The Virgin and Child with Canon van der Paele is a large oil-on-oak panel painting completed around 1434–1436 by the Early Netherlandish painter Jan van Eyck. It shows the painting's donor, Joris van der Paele, within an apparition of saints. The Virgin Mary is enthroned at the centre of the semicircular space, which most likely represents a church interior, with the Christ Child on her lap. St. Donatian stands to her right, Saint George—the donor's name saint—to her left. The panel was commissioned by van der Paele as an altarpiece. He was then a wealthy clergyman from Bruges, but elderly and gravely ill, and intended the work as his memorial.

The saints are identifiable from Latin inscriptions lining the borders of the imitation bronze frame, which is original. Van der Paele is identifiable from historical records. He is dressed in the finery of a medieval canon, including white surplice, as he piously reads from a book of hours. He is presented to Mary by Saint George, his name saint, who holds aloft his metal helmet in respect.
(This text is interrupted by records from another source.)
-- ==== Sys2Proof/Machine/Control.lean ====
section
/-!
DEFINITION. Free-run and register access (spec 43_control.md): `FREE_RUN_START`, `FREE_RUN_CANCEL`, `READ_REG`,
and the free-run worker's own steps.
-/

namespace Sys2Proof.Machine

/-- `FREE_RUN_START` (R252): no effect while the worker runs. -/
def execFreeRunStart (s : State) : Host.Outcome State Fault Refusal :=
  .next <| whenReady s fun s =>
    complete []
      (if s.frRunning then s
       else { s with frCancel := false, frStatus := .ok, frRunning := true, frStage := .boundary })

/-- `FREE_RUN_CANCEL` (R254): no effect while no worker runs. -/
def execFreeRunCancel (s : State) : Host.Outcome State Fault Refusal :=
  .next <| whenReady s fun s => complete [] (if s.frRunning then { s with frCancel := true } else s)

/-- `READ_REG reg` (R257): in both modes, no gate, no register written, `LAST_STATUS` neither. -/
def execReadReg (r : Reg) (s : State) : Host.Outcome State Fault Refusal :=
  .next (respond (Status.ok.code :: leBytes 4 (regValue r s).toNat) s)

/-- The worker stops (R253, label `stop`). No `READ_REG` falls between the writes of `FR_RUNNING` and `FR_CANCEL`:
DESIGN CHOICE (notes/assumptions/24.md). -/
def workerStop (s : State) : State :=
  { s with frRunning := false, frCancel := false, frStage := .boundary }

/-- After an action of the worker's transaction: the next action, or the release of the gate; an error is raised
and the worker is to stop (R253, R256). -/
def workerAfter (st : TxnStage) (r : Run Unit) : State :=
  match r with
  | .done _ s =>
    match st.after s.curDir with
    | some st' => { s with frStage := .txn st' }
    | none => { s with frStage := .release }
  | .error e s => { raiseWorker e s with frStage := .stopping }

/-- One step of the free-run worker (R253, R255). -/
def workerStep (s : State) : State :=
  match s.frStage with
  | .boundary => if s.frCancel then workerStop s else { s with frStage := .acquire }
  | .acquire =>
    match s.gateOwner with
    | .free => { s with gateOwner := .freerun, frStage := .txn .precheck }
    | .host => s
    | .freerun => s
  | .txn st => workerAfter st (st.run s)
  | .release => { releaseGate .freerun s with frStage := .report }
  | .report => { s with frStatus := .ok, frStage := .boundary }
  | .stopping => workerStop s

/-! ### Who can move -/

/-- The command at the head of the port, decoded (R100): none when no command waits. -/
def fetch (s : State) : Option (Except DecodeError Instr) :=
  match s.cmds with
  | [] => none
  | cmd :: _ => some (decode s.cfg.nslots cmd)

/-- The host port has a step: a command is waiting, and it is not one that waits for the gate. An undecodable
command waits for nothing (R288), nor does a command refused in `FAILED` mode (R300). -/
def hostReady (s : State) : Bool :=
  match fetch s with
  | none => false
  | some (.error _) => true
  | some (.ok i) => !i.opcode.needsGate || decide (s.mode = .failed) || decide (s.gateOwner = .free)

/-- The worker has a step: it runs, and it does not wait for the gate (R250, R253). -/
def workerReady (s : State) : Bool :=
  s.frRunning && (decide (s.frStage ≠ .acquire) || decide (s.gateOwner = .free))

/-- Which agent moves: the only one that can, or the environment's choice when both can (R250, R258). -/
def chooseAgent (s : State) : Option Agent × State :=
  match hostReady s, workerReady s with
  | false, false => (none, s)
  | true, false => (some .host, s)
  | false, true => (some .freerun, s)
  | true, true =>
    match s.env.drawAgent with
    | (a, e) => (some a, { s with env := e })

end Sys2Proof.Machine
end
Saint Donatian, dressed in brightly coloured vestments, stands to the left. The panel is noted for the finery of clothing, including exquisite representations of furs, silks and brocades, and the elaborate and detailed religious iconography. The Virgin's throne is decorated with carved representations of Adam and Eve, Cain and Abel, prefigurations of the Crucifixion and Resurrection of Jesus, and scenes from the Old Testament. The painting is lined with a series of inscriptions which comment on the saints, and include van Eyck's signature.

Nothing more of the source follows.